Евгений Харитонов. Поэтика подполья — страница 9 из 57

Наконец, за «миниатюризацией формы» и «миниатюризацией темы» следует «миниатюризация объемов» харитоновских произведений. Наиболее протяженные прозаические тексты Харитонова («Духовка» и «Жизнеспособный младенец») написаны до изобретения «миниатюризации»; после «Один такой, другой другой» Харитонов станет все чаще обращаться к лаконичным фрагментам и сжатым зарисовкам (свободно монтируемым между собой). Соответственно, он никогда не создаст большого романа и даже повести, но зато изобретет жанр своего рода «метарассказа» (рассказа о рассказе), занимающего всего пару строк: «„Как я погибаю“. Рассказ ⁄ А я никак не погибаю (опять вывернулся)» (273). Следствием такого пристрастия к «миниатюризации» станет и то, что за двадцать лет упорного литературного труда – при весьма высокой работоспособности («В его творчестве не было простоев, его депрессии не отражались на литературе» [2: 163]) – у Харитонова наберется произведений лишь на один том.

Таким образом, стратегия «миниатюризации» организует харитоновское письмо практически на всех его уровнях, от выбора темы («пленительные мелочи в гербарий переживаний» [171]) до способа выполнения, написания текста: «маленькими буковкими хорошо писать» (54). Проницательные читатели замечали это уже давно: «Его неологизмы рождались из каких-то незначащих звуков и единиц» (2: 163), «мечтавший о большой форме, Харитонов начал создавать ее не с фразы даже, а с буквы, с пунктуации, с паузы» (2:183).

Отсюда следует важный вывод: в случае текстов Харитонова базовым элементом анализа должно быть не произведение, не предложение и не слово – но буква. И именно о буквах постоянно говорит сам Харитонов: «Я, каторжник на ниве буквы» (268), «При ⁄ был (ь) в расположение букв» (190), «Слово надежда из семи сложных букв» (173), «Жизнь уходит сквозь а.б.в.г.д.» (167), «Я люблю а, у, о, э, ы» (132), «для фасеточного зрения ежебуквенные события» (238).
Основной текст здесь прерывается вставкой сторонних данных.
theorem wit_MacAndPipeCommandsComplete :
    (∃ (s : State) (acc : Acc) (domain mac dest : Nat) (pl : Nat × Nat),
      Up s ∧ mayWrite acc 0x4B00 0 1 (entryRecord 1 domain mac dest) s = true ∧ (acc.role = .operator ∨ acc.role = .owner) ∧ domain < 4096 ∧ mac < 2 ^ 48 ∧ dest < 2 ^ 18 ∧ destOk dest = true ∧ macFind s domain mac = none ∧ ((macPlaces s domain mac).find? (fun q => !macValid (macAt s q)) = some pl))
    ∧ (∃ (s : State) (acc : Acc) (domain mac dest : Nat) (pl : Nat × Nat),
      Up s ∧ mayWrite acc 0x4B00 0 1 (entryRecord 2 domain mac dest) s = true ∧ (acc.role = .operator ∨ acc.role = .owner) ∧ domain < 4096 ∧ mac < 2 ^ 48 ∧ dest < 2 ^ 18 ∧ destOk dest = true ∧ macFind s domain mac = none ∧ ((macPlaces s domain mac).find? (fun q => !macValid (macAt s q)) = some pl))
    ∧ (∃ (s : State) (acc : Acc) (domain mac dest : Nat) (pl : Nat × Nat),
      Up s ∧ mayWrite acc 0x4B00 0 1 (entryRecord 1 domain mac dest) s = true ∧ (acc.role = .operator ∨ acc.role = .owner) ∧ domain < 4096 ∧ mac < 2 ^ 48 ∧ dest < 2 ^ 18 ∧ destOk dest = true ∧ macFind s domain mac = some pl)
    ∧ (∃ (s : State) (acc : Acc) (domain mac dest : Nat) (pl : Nat × Nat),
      Up s ∧ mayWrite acc 0x4B00 0 1 (entryRecord 2 domain mac dest) s = true ∧ (acc.role = .operator ∨ acc.role = .owner) ∧ domain < 4096 ∧ mac < 2 ^ 48 ∧ dest < 2 ^ 18 ∧ destOk dest = true ∧ macFind s domain mac = some pl)
    ∧ (∃ (s : State) (acc : Acc) (domain mac : Nat) (pl : Nat × Nat),
      Up s ∧ mayWrite acc 0x4B00 0 1 (entryRecord 3 domain mac 0) s = true ∧ (acc.role = .operator ∨ acc.role = .owner) ∧ domain < 4096 ∧ mac < 2 ^ 48 ∧ macFind s domain mac = some pl)
    ∧ (∃ (s : State) (acc : Acc) (value : Nat),
      Up s ∧ mayWrite acc 0x4B10 0 0x0A value s = true)
    ∧ (∃ (s : State) (acc : Acc) (value : Nat),
      Up s ∧ mayWrite acc 0x4B10 0 0x0A value s = true)
    ∧ (∃ (s : State) (acc : Acc) (value : Nat) (pl : Nat × Nat),
      Up s ∧ mayWrite acc 0x4B10 0 0x0A value s = true ∧ Store.wf Aux.dflt s.regs = true ∧ macList s = [pl])
    ∧ (∃ (s : State) (engine : Nat) (r : LearnReq) (rest : List LearnReq) (pl : Nat × Nat),
      Up s ∧ engine < 6 ∧ (carrierOf s (192 + engine)).isSome = true ∧ takeLearn engine s.learns = some (r, rest) ∧ s.get 0x4900 r.domain 2 = 2 ∧ macFind s r.domain r.mac = none ∧ limitAt s r.dest = none ∧ ((macPlaces s r.domain r.mac).find? (fun q => !macValid (macAt s q)) = some pl))
    ∧ (∃ (s : State) (engine : Nat),
      Up s ∧ engine < 6 ∧ ((carrierOf s (192 + engine)).isSome = false ∨ takeLearn engine s.learns = none))
    ∧ (∃ (s : State),
      Up s ∧ Store.wf Aux.dflt s.regs = true)
    ∧ (∃ (s : State) (up : Bool) (port xgem : Nat) (bytes : List Nat) (_picks : List Nat) (f d c : Nat),
      let pr := parse (s.get 0x4490 0 2) 256 bytes
      let h := flowHash (s.get 0x4490 0 1) pr
      let s1 := s.bump 0x4491 c 1
      let m := (⟨⟨true, port, xgem, bytes, pipeOf h, c, h, s.get 0x4480 0 1, drainingDomains s⟩, pr, f, d, false⟩ : Meet)
      let found := lookups m s1
      Up s ∧ up = true ∧ port < s.trees ∧ s.islandUp 14 = true ∧ carrierPipe s (pipeOf h) h = some c ∧ pr.more = false ∧ pr.malformed = false ∧ pr.incomplete = false ∧ pr.later = false ∧ pr.first = false ∧ flowOfPort s1 port xgem = some f ∧ s.get 0x4800 f 4 = d ∧ d < 4096 ∧ s.get 0x4900 d 2 = 2 ∧ s.get 0x4900 d 3 = 1 ∧ found.1.isSome = true ∧ pipeQueue s c = [] ∧ ((s.recirc.any fun y => y.carrier == c) = false))
    ∧ (∃ (s : State) (up : Bool) (port _xgem : Nat) (bytes : List Nat) (_picks : List Nat) (c : Nat),
      let pr := parse (s.get 0x4490 0 2) 256 bytes
      let h := flowHash (s.get 0x4490 0 1) pr
      Up s ∧ (port < (if up then s.trees else 32)) ∧ s.islandUp 14 = true ∧ carrierPipe s (pipeOf h) h = some c ∧ pr.more = true ∧ pr.malformed = false ∧ pipeQueue s c = [] ∧ ((s.recirc.any fun y => y.carrier == c) = false))
    ∧ (∃ (s : State) (up : Bool) (port _xgem : Nat) (bytes : List Nat) (_ps : List (List Nat)) (_ws : List (List MemWrite)) (_os : List (List Poison)) (c : Nat),
      let h := flowHash (s.get 0x4490 0 1) (parse (s.get 0x4490 0 2) 256 bytes)
      Up s ∧ (port < (if up then s.trees else 32)) ∧ s.islandUp 14 = true ∧ carrierPipe s (pipeOf h) h = some c ∧ (pipeQueue s c).length < 2048)
    ∧ (∃ (s : State) (up : Bool) (port _xgem : Nat) (bytes : List Nat) (_wait : Bool) (_ps : List (List Nat)) (_ws : List (List MemWrite)) (_os : List (List Poison)) (c : Nat),
      let h := flowHash (s.get 0x4490 0 1) (parse (s.get 0x4490 0 2) 256 bytes)
      let pipe := carrierPipe s (pipeOf h) h
      Up s ∧ (port < (if up then s.trees else 32)) ∧ s.islandUp 14 = true ∧ c = pipe.getD (pipeOf h) ∧ (pipe = none ∨ 2048 ≤ (pipeQueue s c).length))
    ∧ (∃ (s : State) (pipe : Nat) (_picks : List Nat) (x : InPkt),
      Up s ∧ (s.recirc.find? (fun y => y.carrier == pipe) = some x) ∧ x.coat = s.get 0x4480 0 1 ∧ pipeQueue s pipe = [])
    ∧ (∃ (s : State) (pipe : Nat) (_ps : List (List Nat)) (_ws : List (List MemWrite)) (_os : List (List Poison)),
      Up s ∧ ((s.recirc.any fun y => y.carrier == pipe) = false))
    ∧ (∃ (s : State) (entry : Nat) (_picks : List Nat) (x : HeldFrag),
      Up s ∧ s.held[entry]? = some x)
    ∧ (∃ (s : State) (_entry : Nat),
      Up s) :=
  ⟨⟨base, own, 4095, (2 ^ 48 - 1), (2 ^ 17 + 63), ((macBucket base 4095 (2 ^ 48 - 1) 0, 0)), by decide +kernel⟩,
   ⟨base, own, 4095, (2 ^ 48 - 1), (2 ^ 17 + 63), ((macBucket base 4095 (2 ^ 48 - 1) 0, 0)), by decide +kernel⟩,
   ⟨(setMac (macBucket base 1 2 0, 0) (newEntry base 1 1 2 3) base), own, 1, 2, 131071, ((macBucket base 1 2 0, 0)), by decide +kernel⟩,
   ⟨(setMac (macBucket base 1 2 0, 0) (newEntry base 1 1 2 3) base), own, 1, 2, 131071, ((macBucket base 1 2 0, 0)), by decide +kernel⟩,
   ⟨(setMac (macBucket base 1 2 0, 0) (newEntry base 1 1 2 3) base), own, 1, 2, ((macBucket base 1 2 0, 0)), by decide +kernel⟩,
   ⟨base, own, (2 ^ 32 - 1), by decide +kernel⟩,
   ⟨(setMac (macBucket base 1 2 0, 0) (newEntry base 1 1 2 3) base), own, 1, by decide +kernel⟩,
   ⟨(setMac (macBucket base 1 2 0, 0) (newEntry base 1 1 2 3) base), own, 1, ((macBucket base 1 2 0, 0)), by decide +kernel⟩,
   ⟨({ base.put 0x4900 1 2 2 with learns := [⟨4, 9, 9, 9⟩, ⟨5, 1, 2, 2 ^ 17 + 3⟩] }), 5, (⟨5, 1, 2, 2 ^ 17 + 3⟩), ([⟨4, 9, 9, 9⟩]), ((macBucket base 1 2 0, 0)), by decide +kernel⟩,
   ⟨base, 5, by decide +kernel⟩,
   ⟨(setMac (9, 3) (newEntry base 0 1 5 6 + 2 ^ 14 + 7 * 2 ^ 16) (setMac (9, 2) (newEntry base 0 4095 5 6 + 1023 * 2 ^ 16) base)), by decide +kernel⟩,
   ⟨((((((((base.put 0x4800 5 1 0).put 0x4800 5 2 1100).put 0x4800 5 4 7).put 0x4900 7 2 2).put 0x4900 7 4 3).put 0x4D00 5 3 0).put 0x4C80 768 0x11 2).put 0x4900 7 3 1), true, 0, 1100, ([2, 0, 0, 0, 0, 1, 2, 0, 0, 0, 0, 2, 0x88, 0xB5] ++ List.replicate 50 7), [4], 5, 7, (pipeOf (flowHash (base.get 0x4490 0 1) (parse (base.get 0x4490 0 2) 256 ([2, 0, 0, 0, 0, 1, 2, 0, 0, 0, 0, 2, 0x88, 0xB5] ++ List.replicate 50 7)))), by decide +kernel⟩,
   ⟨base, false, 31, 0, longPacket, [], (pipeOf (flowHash (base.get 0x4490 0 1) (parse (base.get 0x4490 0 2) 256 longPacket))), by decide +kernel⟩,
   ⟨base, false, 31, 0, longPacket, [], [], [], (pipeOf (flowHash (base.get 0x4490 0 1) (parse (base.get 0x4490 0 2) 256 longPacket))), by decide +kernel⟩,
   ⟨({ base with pipeIn := List.replicate 2048 ⟨true, 0, 1, [], 0, pipeOf (flowHash (base.get 0x4490 0 1) (parse (base.get 0x4490 0 2) 256 longPacket)), 0, 0, []⟩ }), false, 31, 0, longPacket, false, [], [], [], (pipeOf (flowHash (base.get 0x4490 0 1) (parse (base.get 0x4490 0 2) 256 longPacket))), by decide +kernel⟩,
   ⟨({ base with recirc := [⟨true, 0, 1, [1], 0, 4, 0, 0, []⟩, ⟨true, 0, 1, [2], 0, 5, 0, 0, []⟩] }), 5, [], (⟨true, 0, 1, [2], 0, 5, 0, 0, []⟩), by decide +kernel⟩,
   ⟨base, 5, [], [], [], by decide +kernel⟩,
   ⟨({ base with held := [⟨⟨true, 7, false, 1, 2, 17, 5⟩, ⟨true, 0, 1100, [], 0, 0, 0, 0, []⟩, 0⟩, ⟨⟨true, 8, false, 1, 2, 17, 5⟩, ⟨true, 0, 1100, [], 0, 0, 0, 0, []⟩, 0⟩] }), 1, [], (⟨⟨true, 8, false, 1, 2, 17, 5⟩, ⟨true, 0, 1100, [], 0, 0, 0, 0, []⟩, 0⟩), by decide +kernel⟩,
   ⟨({ base with frags := [⟨⟨true, 8, false, 1, 2, 17, 5⟩, bareFate [] false 0 none, 0⟩] }), 0, by decide +kernel⟩⟩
Собственно, Харитонова нужно читать прежде всего на уровне этих «ежебуквенных событий», пристальное внимание к которым и позволяет харитоновской прозе достигать плотности настоящей поэзии. Автора интересуют мельчайшие столкновения, исчезновения, замены и перестановки букв; Вадим Максимов, печатавший харитоновские тексты в журнале «Грааль», вспоминает, что Харитонов особо настаивал на подписи «Харитонов Е.» вместо «Е. Харитонов»[110], Александр Житенев указывает, что Харитонов «четко разделяет „счастье“ и „счастие“»[111]. Произведения Харитонова наполнены множеством орфографических мизансцен, создающих смысл за счет миниатюрных перемещений знаков: «Юноша из неб. города из неб. семьи отправлен на неб ⁄ осклон» (195), «умерли вы или нетещё тещё тёте гёте» (170), «(Всё-тки жизнь нашла отражение в моей тетради.) Всё тки, тки, тки» (276), «Ты думаешь это любовь. Но ⁄ это любофь» (168), «В Чулане Билась Сволочь ⁄ (В Начале Было Слово)» (239). И стоит отметить, что эта художественная логика порождения едва заметных отличий не была сугубо умственной – но тесно сопрягалась (как вообще часто происходит у Харитонова) с определенным навыком тела: так, по воспоминаниям Елены Гулыги, Харитонов утверждал, что «гений пишет одну и ту же букву по-разному» и намеренно культивировал подобную манеру почерка[112] («одна и та же буква, например „р“, имела, как мы насчитали, 4 варианта возможных написаний», – указывает и Михаил Берг, разглядывая полученное от Харитонова письмо[113]).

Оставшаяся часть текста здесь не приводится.